The closest analog in nvlink to a traditional ELF COMDAT group is the mercury section family (.nv.merc.*). The linker performs content-equality elimination on these sections inside the orchestrator at 0x4748F0 -- an 8,950-byte function (325 basic blocks, 73 callees) that also drives debug-info merging. The check happens late in the merge phase, after symbol resolution but before the final section table is materialised, and operates on the parallel vector layout that the input loop builds for every cubin contributing to the link.

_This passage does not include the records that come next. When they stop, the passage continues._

-- ==== Sys2Proof/Laws/State.lean ====
section
/-! SUPPORT. What each named update of the state leaves and changes: one lemma per field and update, and what is read back
after it. -/

namespace Sys2Proof.Machine

variable (s : State)

-- State.setLane

@[simp] theorem State.setLane_pending (k : Nat) (v : LaneSt) : (s.setLane k v).pending = s.pending := rfl
@[simp] theorem State.setLane_freeCtr (k : Nat) (v : LaneSt) : (s.setLane k v).freeCtr = s.freeCtr := rfl
@[simp] theorem State.setLane_holdFor (k : Nat) (v : LaneSt) : (s.setLane k v).holdFor = s.holdFor := rfl
@[simp] theorem State.setLane_outbox (k : Nat) (v : LaneSt) : (s.setLane k v).outbox = s.outbox := rfl
@[simp] theorem State.setLane_regs (k : Nat) (v : LaneSt) : (s.setLane k v).regs = s.regs := rfl
@[simp] theorem State.setLane_heldLow (k : Nat) (v : LaneSt) : (s.setLane k v).heldLow = s.heldLow := rfl
@[simp] theorem State.setLane_latched (k : Nat) (v : LaneSt) : (s.setLane k v).latched = s.latched := rfl
@[simp] theorem State.setLane_mem (k : Nat) (v : LaneSt) : (s.setLane k v).mem = s.mem := rfl
@[simp] theorem State.setLane_tb (k : Nat) (v : LaneSt) : (s.setLane k v).tb = s.tb := rfl
@[simp] theorem State.setLane_clk (k : Nat) (v : LaneSt) : (s.setLane k v).clk = s.clk := rfl
@[simp] theorem State.setLane_pw (k : Nat) (v : LaneSt) : (s.setLane k v).pw = s.pw := rfl
@[simp] theorem State.setLane_rails (k : Nat) (v : LaneSt) : (s.setLane k v).rails = s.rails := rfl
@[simp] theorem State.setLane_su (k : Nat) (v : LaneSt) : (s.setLane k v).su = s.su := rfl
@[simp] theorem State.setLane_lanes (k : Nat) (v : LaneSt) : (s.setLane k v).lanes = Tbl.set {} s.lanes k v := rfl
@[simp] theorem State.setLane_bundles (k : Nat) (v : LaneSt) : (s.setLane k v).bundles = s.bundles := rfl
@[simp] theorem State.setLane_lsmActive (k : Nat) (v : LaneSt) : (s.setLane k v).lsmActive = s.lsmActive := rfl
@[simp] theorem State.setLane_board (k : Nat) (v : LaneSt) : (s.setLane k v).board = s.board := rfl
@[simp] theorem State.setLane_cfeLanes (k : Nat) (v : LaneSt) : (s.setLane k v).cfeLanes = s.cfeLanes := rfl
@[simp] theorem State.setLane_chans (k : Nat) (v : LaneSt) : (s.setLane k v).chans = s.chans := rfl
@[simp] theorem State.setLane_hitq (k : Nat) (v : LaneSt) : (s.setLane k v).hitq = s.hitq := rfl
@[simp] theorem State.setLane_wsus (k : Nat) (v : LaneSt) : (s.setLane k v).wsus = s.wsus := rfl
@[simp] theorem State.setLane_merge (k : Nat) (v : LaneSt) : (s.setLane k v).merge = s.merge := rfl
@[simp] theorem State.setLane_glint (k : Nat) (v : LaneSt) : (s.setLane k v).glint = s.glint := rfl
@[simp] theorem State.setLane_dbm (k : Nat) (v : LaneSt) : (s.setLane k v).dbm = s.dbm := rfl
@[simp] theorem State.setLane_sre (k : Nat) (v : LaneSt) : (s.setLane k v).sre = s.sre := rfl
@[simp] theorem State.setLane_cores (k : Nat) (v : LaneSt) : (s.setLane k v).cores = s.cores := rfl
@[simp] theorem State.setLane_clusters (k : Nat) (v : LaneSt) : (s.setLane k v).clusters = s.clusters := rfl
@[simp] theorem State.setLane_wdg (k : Nat) (v : LaneSt) : (s.setLane k v).wdg = s.wdg := rfl
@[simp] theorem State.setLane_scheds (k : Nat) (v : LaneSt) : (s.setLane k v).scheds = s.scheds := rfl
@[simp] theorem State.setLane_mbxs (k : Nat) (v : LaneSt) : (s.setLane k v).mbxs = s.mbxs := rfl
@[simp] theorem State.setLane_locks (k : Nat) (v : LaneSt) : (s.setLane k v).locks = s.locks := rfl
@[simp] theorem State.setLane_fabs (k : Nat) (v : LaneSt) : (s.setLane k v).fabs = s.fabs := rfl
@[simp] theorem State.setLane_brg (k : Nat) (v : LaneSt) : (s.setLane k v).brg = s.brg := rfl
@[simp] theorem State.setLane_noc (k : Nat) (v : LaneSt) : (s.setLane k v).noc = s.noc := rfl
@[simp] theorem State.setLane_cfg (k : Nat) (v : LaneSt) : (s.setLane k v).cfg = s.cfg := rfl
@[simp] theorem State.setLane_nv (k : Nat) (v : LaneSt) : (s.setLane k v).nv = s.nv := rfl
@[simp] theorem State.setLane_flt (k : Nat) (v : LaneSt) : (s.setLane k v).flt = s.flt := rfl
@[simp] theorem State.setLane_cnt (k : Nat) (v : LaneSt) : (s.setLane k v).cnt = s.cnt := rfl
@[simp] theorem State.setLane_dbg (k : Nat) (v : LaneSt) : (s.setLane k v).dbg = s.dbg := rfl
@[simp] theorem State.setLane_capture (k : Nat) (v : LaneSt) : (s.setLane k v).capture = s.capture := rfl
@[simp] theorem State.setLane_hif (k : Nat) (v : LaneSt) : (s.setLane k v).hif = s.hif := rfl
@[simp] theorem State.setLane_gpio (k : Nat) (v : LaneSt) : (s.setLane k v).gpio = s.gpio := rfl
@[simp] theorem State.setLane_on (k : Nat) (v : LaneSt) (d : Nat) : (s.setLane k v).on d = s.on d := rfl
@[simp] theorem State.setLane_live (k : Nat) (v : LaneSt) (d : Nat) : (s.setLane k v).live d = s.live d := rfl
@[simp] theorem State.setLane_rd (k : Nat) (v : LaneSt) (n : RegName) (ix : List Nat) :
    (s.setLane k v).rd n ix = s.rd n ix := rfl
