-- the deep buffer and sealed regions

/-- Die 0's raw ring has one segment, and a block of 8 bytes waits at the last 8 bytes of a stripe; its hit ring waits with one record. -/
def ringing : State := { glinting with dbm := { glinting.dbm with
  rings := [(0, { rawRate := 1000, hitRate := 1, rawPos := 2040, elastic := [({ lane := 0, ts := 0, bytes := List.replicate 8 1 }, 64)],
                  hitElastic := [aHit 5] })] } }
theorem wit_ring_writes : ringing.ringActive 0 = true ∧ ringing.hitActive 0 = true ∧ ringing.segs 0 = [(0, 5)] ∧ ringing.hitSeg 0 = some 4 ∧
    0 < ringing.segBytes 0 ∧ 2040 % 2048 + 8 ≤ 2048 ∧ ringing.live (domNBC 0) = true ∧ (ringing.rings 0).blocks = [] := by decide
theorem wit_rates : (ringing.setRate 0 false 1000).resOk = true ∧ (ringing.setRate 0 false 0xFFFFFFFF).resOk = false ∧ ringing.oldPackets = 0 ∧
    ringing.noc.flipPending = false := by decide
theorem wit_slot_table : ∃ tab, (ringing.setRate 0 false 1000).shade (ringing.setRate 0 false 1000).spineNow = some tab := ⟨_, rfl⟩
theorem wit_region_write : (running.region 31).withWord 0 8 = { base := 8 } ∧ (0 : BitVec 4) ∈ ([0, 3, 4, 5, 6] : List (BitVec 4)) ∧
    running.regionInUse (running.region 31) = false ∧ buffers.regionValidOk 31 { base := 8, size := 8, type := 6, valid := true } = true ∧
    running.anyLaneEn 0 = false ∧ buffers.sealsRegion 31 = false ∧ ({ tcode := 5 } : Region).tcode.toNat ≤ 5 := by decide
theorem wit_region_table : (running.setRegion 31 { base := 8 }).resOk = true ∧
    ∃ tab, (running.setRegion 31 { base := 8 }).shade (running.setRegion 31 { base := 8 }).spineNow = some tab := ⟨by decide, _, rfl⟩
theorem wit_buffer_access : buffers.place 0 = .near 0 2 ∧ buffers.place 0x0FFFFF = .near 0 2 ∧ buffers.sealOf 2 = none ∧ 2047 % 2048 + 1 ≤ 2048 ∧
    buffers.place 0x100000 = .unmapped ∧ running.place (farBase 0) = .unmapped := by decide
/-- The same region in far half 0, of one 64 GiB module a channel, with its first granule written. -/
def farBuffers : State := { running with dbm := {
  regions := [(2, { base := 0x100000, size := 1, type := 6, valid := true })], half0 := { dimms := 1, size := 1, trained := true },
  farWords := [(farBase 0 / 4, true)] } }
theorem wit_far_read : farBuffers.place (farBase 0) = .far 0 2 ∧ farBuffers.sealOf 2 = none ∧
    farBuffers.readWords none [] (wordsOf (farBase 0) 4) = ([0, 0, 0, 0], true, farBuffers) := ⟨by decide, by decide, rfl⟩
theorem port_free : PortFree false running ∧ PortFree true running := by
  constructor <;> exact ⟨by decide, by decide, by decide, by decide, by decide⟩
theorem wit_buffer_commands : buffers.rangeCode 0 2048 = none ∧ buffers.fillCode 0 0x100000 = none ∧ buffers.rangeCode 0 0x1000 = none ∧
    buffers.rangeSeal 0 = none ∧ buffers.repairCode (nearEnd - 1) = none ∧ PortFree true buffers ∧ CleanPage buffers (0 / 2048 + 0) :=
  ⟨by decide, by decide, by decide, by decide, by decide, ⟨by decide, by decide, by decide, by decide, by decide⟩,
    ⟨by decide, by decide, by decide, by decide⟩⟩
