-- ==== Sys2Proof/Tests/Slice0.lean ====
section
/-! SUPPORT. Tests of the model against spec/95_test_vectors.md and the encodings of spec/opcode_table.json, and for each
statement with hypotheses a state that meets them. -/

namespace Sys2Proof.Tests

open Sys2Proof.Machine

/-! ## Well-formedness: one ill-formed term for each check -/

theorem test_wf_movgs_refused : Instr.wellFormed Params.default.spr (.movgs 10 1) = false := by decide
theorem test_wf_movsg_refused : Instr.wellFormed Params.default.spr (.movsg 1 0) = false := by decide
theorem test_wf_jalr_refused : Instr.wellFormed Params.default.spr (.jalr 15) = false := by decide
theorem test_wf_accepted :
    Instr.wellFormed Params.default.spr (.movgs 8 1) = true ∧ Instr.wellFormed Params.default.spr (.jalr 5) = true := by
  decide

/-! ## Decoding: a word for each instruction, written from its encoding line -/

theorem test_decode_arithmetic_register :
    decode 0b0000_0011_0001_0000_0000_0000_0000_0010 = .instr (.add 3 1 2) ∧
    decode 0b0000_0011_0001_0001_0000_0000_0000_0010 = .instr (.addu 3 1 2) ∧
    decode 0b0000_0011_0001_0010_0000_0000_0000_0010 = .instr (.sub 3 1 2) ∧
    decode 0b0000_0011_0001_0011_0000_0000_0000_0010 = .instr (.subu 3 1 2) ∧
    decode 0b0000_0011_0001_0100_0000_0000_0000_0010 = .instr (.mult 3 1 2) ∧
    decode 0b0000_0011_0001_0101_0000_0000_0000_0010 = .instr (.multu 3 1 2) ∧
    decode 0b0000_0011_0001_0110_0000_0000_0000_0010 = .instr (.div 3 1 2) ∧
    decode 0b0000_0011_0001_0111_0000_0000_0000_0010 = .instr (.divu 3 1 2) ∧
    decode 0b0000_0011_0001_1000_0000_0000_0000_0010 = .instr (.rem 3 1 2) ∧
    decode 0b0000_0011_0001_1001_0000_0000_0000_0010 = .instr (.remu 3 1 2) := by
  decide

theorem test_decode_arithmetic_immediate :
    decode 0b0001_0011_0001_0000_1000_0000_0000_0100 = .instr (.addi 3 1 0x8004) ∧
    decode 0b0001_0011_0001_0001_1000_0000_0000_0100 = .instr (.addui 3 1 0x8004) ∧
    decode 0b0001_0011_0001_0010_1000_0000_0000_0100 = .instr (.subi 3 1 0x8004) ∧
    decode 0b0001_0011_0001_0011_1000_0000_0000_0100 = .instr (.subui 3 1 0x8004) ∧
    decode 0b0001_0011_0001_0100_1000_0000_0000_0100 = .instr (.multi 3 1 0x8004) ∧
    decode 0b0001_0011_0001_0101_1000_0000_0000_0100 = .instr (.multui 3 1 0x8004) ∧
    decode 0b0001_0011_0001_0110_1000_0000_0000_0100 = .instr (.divi 3 1 0x8004) ∧
    decode 0b0001_0011_0001_0111_1000_0000_0000_0100 = .instr (.divui 3 1 0x8004) ∧
    decode 0b0001_0011_0001_1000_1000_0000_0000_0100 = .instr (.remi 3 1 0x8004) ∧
    decode 0b0001_0011_0001_1001_1000_0000_0000_0100 = .instr (.remui 3 1 0x8004) := by
  decide

theorem test_decode_load_constant :
    decode 0b0011_0011_0000_1110_1000_0000_0000_0100 = .instr (.lhi 3 0x8004) ∧
    decode 0b1100_0011_0000_0111_0011_0000_0000_0101 = .instr (.la 3 0x73005) := by
  decide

This page documents the algorithm at decompiled lines 1564-1670 in detail: how it walks the parallel vectors, what fields gate acceptance, why the prefix-strip arithmetic uses +8 instead of the textually obvious 9, and which .nv.merc.* section families participate. The corresponding orientation summary lives in Section Merging; this page is the reimplementation-grade reference.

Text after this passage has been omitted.